A total of 88.42% (n = 132 722) used English as their first language, while 11.58% (n = 17 393) used a language different from English. Only 6.09% (n = 9163) of the total sample were recorded as needing an interpreter for their appointments. The mean IRSD was 5.47 (s.d. = 2.89), indicating the population did not have a low socioeconomic background on average.
Summary of telehealth services
Telehealth accounted for 39.16% (n = 60 081) of outpatient consultations conducted across all observations. The most common telehealth modality was the telephone (64.87%, n = 38 514), followed by videoconference calls (35.13%, n = 20 857). Across the different facilities, PAH used telehealth for 42.54% (n = 43 402) of all consultations, followed by LGH with 28.27% (n = 8389), QEH with 42.42% (n = 6424) and RLH with 28.34% (n = 1866). Patients who used telehealth (52.35 years, s.d. = 17.97) were, on average, slightly younger than the ones not using telehealth (52.78 years, s.d. 17.05) (t-test = −4.63, P < 0.0001). There was no significant difference in telehealth use according to sex.
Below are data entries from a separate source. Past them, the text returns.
/-! `State.start` -/

@[simp] theorem State.start_configType (c : BitVec 4) (p : Phase) : (s.start c p).configType = s.configType := rfl
@[simp] theorem State.start_arg (c : BitVec 4) (p : Phase) : (s.start c p).arg = s.arg := rfl
@[simp] theorem State.start_result (c : BitVec 4) (p : Phase) : (s.start c p).result = s.result := rfl
@[simp] theorem State.start_raw0 (c : BitVec 4) (p : Phase) : (s.start c p).raw0 = s.raw0 := rfl
@[simp] theorem State.start_raw1 (c : BitVec 4) (p : Phase) : (s.start c p).raw1 = s.raw1 := rfl
@[simp] theorem State.start_ts (c : BitVec 4) (p : Phase) : (s.start c p).ts = s.ts := rfl
@[simp] theorem State.start_budget (c : BitVec 4) (p : Phase) : (s.start c p).budget = s.budget := rfl
@[simp] theorem State.start_bitthr (c : BitVec 4) (p : Phase) : (s.start c p).bitthr = s.bitthr := rfl
@[simp] theorem State.start_settle (c : BitVec 4) (p : Phase) : (s.start c p).settle = s.settle := rfl
@[simp] theorem State.start_busy (c : BitVec 4) (p : Phase) : (s.start c p).busy = true := rfl
@[simp] theorem State.start_init (c : BitVec 4) (p : Phase) : (s.start c p).init = s.init := rfl
@[simp] theorem State.start_valid (c : BitVec 4) (p : Phase) : (s.start c p).valid = s.valid := rfl
@[simp] theorem State.start_guardActive (c : BitVec 4) (p : Phase) : (s.start c p).guardActive = s.guardActive := rfl
@[simp] theorem State.start_caldef (c : BitVec 4) (p : Phase) : (s.start c p).caldef = s.caldef := rfl
@[simp] theorem State.start_nodata (c : BitVec 4) (p : Phase) : (s.start c p).nodata = s.nodata := rfl
@[simp] theorem State.start_outcome (c : BitVec 4) (p : Phase) : (s.start c p).outcome = s.outcome := rfl
@[simp] theorem State.start_err (c : BitVec 4) (p : Phase) : (s.start c p).err = s.err := rfl
@[simp] theorem State.start_seq (c : BitVec 4) (p : Phase) : (s.start c p).seq = .run p := rfl
@[simp] theorem State.start_op (c : BitVec 4) (p : Phase) : (s.start c p).op = c := rfl
@[simp] theorem State.start_force (c : BitVec 4) (p : Phase) : (s.start c p).force = s.force := rfl
@[simp] theorem State.start_fahr (c : BitVec 4) (p : Phase) : (s.start c p).fahr = s.fahr := rfl
@[simp] theorem State.start_cnt (c : BitVec 4) (p : Phase) : (s.start c p).cnt = s.cnt := rfl
@[simp] theorem State.start_bitk (c : BitVec 4) (p : Phase) : (s.start c p).bitk = s.bitk := rfl
@[simp] theorem State.start_hcnt (c : BitVec 4) (p : Phase) : (s.start c p).hcnt = s.hcnt := rfl
@[simp] theorem State.start_stage (c : BitVec 4) (p : Phase) : (s.start c p).stage = s.stage := rfl
@[simp] theorem State.start_pinMode (c : BitVec 4) (p : Phase) : (s.start c p).pinMode = s.pinMode := rfl
@[simp] theorem State.start_inst (c : BitVec 4) (p : Phase) : (s.start c p).inst = s.inst := rfl
@[simp] theorem State.start_agenda (c : BitVec 4) (p : Phase) : (s.start c p).agenda = s.agenda := rfl
@[simp] theorem State.start_lineIn (c : BitVec 4) (p : Phase) : (s.start c p).lineIn = s.lineIn := rfl
@[simp] theorem State.start_clockIn (c : BitVec 4) (p : Phase) : (s.start c p).clockIn = s.clockIn := rfl
@[simp] theorem State.start_lineTaken (c : BitVec 4) (p : Phase) : (s.start c p).lineTaken = s.lineTaken := rfl
@[simp] theorem State.start_clockTaken (c : BitVec 4) (p : Phase) : (s.start c p).clockTaken = s.clockTaken := rfl
@[simp] theorem State.start_waitedUs (c : BitVec 4) (p : Phase) : (s.start c p).waitedUs = s.waitedUs := rfl
@[simp] theorem State.start_rdata (c : BitVec 4) (p : Phase) : (s.start c p).rdata = s.rdata := rfl
@[simp] theorem State.start_params (c : BitVec 4) (p : Phase) : (s.start c p).params = s.params := rfl
@[simp] theorem State.start_lineBit (c : BitVec 4) (p : Phase) : (s.start c p).lineBit = s.lineBit := rfl
@[simp] theorem State.start_clockWord (c : BitVec 4) (p : Phase) : (s.start c p).clockWord = s.clockWord := rfl

/-! `State.complete` -/

@[simp] theorem State.complete_configType : s.complete.configType = s.configType := rfl
@[simp] theorem State.complete_arg : s.complete.arg = s.arg := rfl
@[simp] theorem State.complete_result : s.complete.result = s.result := rfl
@[simp] theorem State.complete_raw0 : s.complete.raw0 = s.raw0 := rfl
@[simp] theorem State.complete_raw1 : s.complete.raw1 = s.raw1 := rfl
@[simp] theorem State.complete_ts : s.complete.ts = s.ts := rfl
@[simp] theorem State.complete_budget : s.complete.budget = s.budget := rfl
@[simp] theorem State.complete_bitthr : s.complete.bitthr = s.bitthr := rfl
@[simp] theorem State.complete_settle : s.complete.settle = s.settle := rfl
@[simp] theorem State.complete_busy : s.complete.busy = false := rfl
@[simp] theorem State.complete_init : s.complete.init = s.init := rfl
@[simp] theorem State.complete_valid : s.complete.valid = s.valid := rfl
@[simp] theorem State.complete_guardActive : s.complete.guardActive = s.guardActive := rfl
@[simp] theorem State.complete_caldef : s.complete.caldef = s.caldef := rfl
@[simp] theorem State.complete_nodata : s.complete.nodata = s.nodata := rfl
@[simp] theorem State.complete_outcome : s.complete.outcome = s.outcome := rfl
@[simp] theorem State.complete_err : s.complete.err = s.err := rfl
@[simp] theorem State.complete_seq : s.complete.seq = .idle := rfl
@[simp] theorem State.complete_op : s.complete.op = s.op := rfl
@[simp] theorem State.complete_force : s.complete.force = s.force := rfl
@[simp] theorem State.complete_fahr : s.complete.fahr = s.fahr := rfl
@[simp] theorem State.complete_cnt : s.complete.cnt = s.cnt := rfl
@[simp] theorem State.complete_bitk : s.complete.bitk = s.bitk := rfl
@[simp] theorem State.complete_hcnt : s.complete.hcnt = s.hcnt := rfl
@[simp] theorem State.complete_stage : s.complete.stage = s.stage := rfl
@[simp] theorem State.complete_pinMode : s.complete.pinMode = s.pinMode := rfl
@[simp] theorem State.complete_inst : s.complete.inst = s.inst := rfl
@[simp] theorem State.complete_agenda : s.complete.agenda = s.agenda := rfl
@[simp] theorem State.complete_lineIn : s.complete.lineIn = s.lineIn := rfl
@[simp] theorem State.complete_clockIn : s.complete.clockIn = s.clockIn := rfl
@[simp] theorem State.complete_lineTaken : s.complete.lineTaken = s.lineTaken := rfl
@[simp] theorem State.complete_clockTaken : s.complete.clockTaken = s.clockTaken := rfl
@[simp] theorem State.complete_waitedUs : s.complete.waitedUs = s.waitedUs := rfl
@[simp] theorem State.complete_rdata : s.complete.rdata = s.rdata := rfl
@[simp] theorem State.complete_params : s.complete.params = s.params := rfl
@[simp] theorem State.complete_lineBit : s.complete.lineBit = s.lineBit := rfl
@[simp] theorem State.complete_clockWord : s.complete.clockWord = s.clockWord := rfl

/-! `State.pinDriveHigh` -/

@[simp] theorem State.pinDriveHigh_configType : s.pinDriveHigh.configType = s.configType := rfl
@[simp] theorem State.pinDriveHigh_arg : s.pinDriveHigh.arg = s.arg := rfl
@[simp] theorem State.pinDriveHigh_result : s.pinDriveHigh.result = s.result := rfl
@[simp] theorem State.pinDriveHigh_raw0 : s.pinDriveHigh.raw0 = s.raw0 := rfl
@[simp] theorem State.pinDriveHigh_raw1 : s.pinDriveHigh.raw1 = s.raw1 := rfl
@[simp] theorem State.pinDriveHigh_ts : s.pinDriveHigh.ts = s.ts := rfl
@[simp] theorem State.pinDriveHigh_budget : s.pinDriveHigh.budget = s.budget := rfl
@[simp] theorem State.pinDriveHigh_bitthr : s.pinDriveHigh.bitthr = s.bitthr := rfl
@[simp] theorem State.pinDriveHigh_settle : s.pinDriveHigh.settle = s.settle := rfl
@[simp] theorem State.pinDriveHigh_busy : s.pinDriveHigh.busy = s.busy := rfl
@[simp] theorem State.pinDriveHigh_init : s.pinDriveHigh.init = s.init := rfl
@[simp] theorem State.pinDriveHigh_valid : s.pinDriveHigh.valid = s.valid := rfl
@[simp] theorem State.pinDriveHigh_guardActive : s.pinDriveHigh.guardActive = s.guardActive := rfl
@[simp] theorem State.pinDriveHigh_caldef : s.pinDriveHigh.caldef = s.caldef := rfl
@[simp] theorem State.pinDriveHigh_nodata : s.pinDriveHigh.nodata = s.nodata := rfl
@[simp] theorem State.pinDriveHigh_outcome : s.pinDriveHigh.outcome = s.outcome := rfl
@[simp] theorem State.pinDriveHigh_err : s.pinDriveHigh.err = s.err := rfl
@[simp] theorem State.pinDriveHigh_seq : s.pinDriveHigh.seq = s.seq := rfl
@[simp] theorem State.pinDriveHigh_op : s.pinDriveHigh.op = s.op := rfl
@[simp] theorem State.pinDriveHigh_force : s.pinDriveHigh.force = s.force := rfl
@[simp] theorem State.pinDriveHigh_fahr : s.pinDriveHigh.fahr = s.fahr := rfl
@[simp] theorem State.pinDriveHigh_cnt : s.pinDriveHigh.cnt = s.cnt := rfl
@[simp] theorem State.pinDriveHigh_bitk : s.pinDriveHigh.bitk = s.bitk := rfl
@[simp] theorem State.pinDriveHigh_hcnt : s.pinDriveHigh.hcnt = s.hcnt := rfl
@[simp] theorem State.pinDriveHigh_stage : s.pinDriveHigh.stage = s.stage := rfl
@[simp] theorem State.pinDriveHigh_pinMode : s.pinDriveHigh.pinMode = .outHigh := rfl
@[simp] theorem State.pinDriveHigh_inst : s.pinDriveHigh.inst = s.inst := rfl
@[simp] theorem State.pinDriveHigh_agenda : s.pinDriveHigh.agenda = s.agenda := rfl
@[simp] theorem State.pinDriveHigh_lineIn : s.pinDriveHigh.lineIn = s.lineIn := rfl
@[simp] theorem State.pinDriveHigh_clockIn : s.pinDriveHigh.clockIn = s.clockIn := rfl
@[simp] theorem State.pinDriveHigh_lineTaken : s.pinDriveHigh.lineTaken = s.lineTaken := rfl
@[simp] theorem State.pinDriveHigh_clockTaken : s.pinDriveHigh.clockTaken = s.clockTaken := rfl
@[simp] theorem State.pinDriveHigh_waitedUs : s.pinDriveHigh.waitedUs = s.waitedUs := rfl
@[simp] theorem State.pinDriveHigh_rdata : s.pinDriveHigh.rdata = s.rdata := rfl
@[simp] theorem State.pinDriveHigh_params : s.pinDriveHigh.params = s.params := rfl
@[simp] theorem State.pinDriveHigh_lineBit : s.pinDriveHigh.lineBit = s.lineBit := rfl
@[simp] theorem State.pinDriveHigh_clockWord : s.pinDriveHigh.clockWord = s.clockWord := rfl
Telehealth use among CALD consumers
Among people not born in Australia and categorised as prioritised, telehealth use was 19.53% (n = 11 734) compared to 64.54% (n = 38 775) of telehealth use among patients born in Australia. Among the former, people who reported not using English and accessed telehealth represented 41.53% (n = 4806) of telehealth use among this group and 8.21% of the overall telehealth use. The frequency of telehealth use among the population born outside of Australia, not using English as their primary language and requiring interpreter services was 19.03% (n = 1675) of the total number of telehealth users (χ2(1) = 1.70, P = 0.0001). Among Aboriginal and Torres Strait Islander peoples, telehealth use was 37.86% (n = 2354) (χ2(1) = 4.02, P = 0.04). The level of socioeconomic disadvantage was slightly higher among telehealth users, with 5.72 (s.d. = 2.86), compared to the in-person appointments (5.31, s.d. = 2.89) (t-test = −26.94, P < 0.0001). While overall phone use was higher across all groups, stratified analyses per category showed different results. The proportion of use of videoconference among people born outside Australia in a prioritised country was significantly higher (41.10%, n = 4785, χ2(2) = 227.56, P < 0.001) compared to people born in Australia (33.79% n = 12 935) and those born in a non-prioritised country (33.19%, n = 3137). Significant differences between groups were detected among those needing interpreter services (40.70%, n = 689, P < 0.001) and those not using English as a first language (46.43%, n = 2330, P < 0.001). A detailed description of these findings is provided in Supplementary Table S1.
Regression analysis
After fitting multivariate panel logistic regression models and adjusting for confounders, our analysis showed no evidence for an association between telehealth use and age (OR 1.00, 95% CI 1.00–1.01, P = 0.0001) (Table 2). Telehealth use was weakly associated with sex, with females modestly more likely to use telehealth (OR 1.03, 95% CI 1.01–1.06, P < 0.0001).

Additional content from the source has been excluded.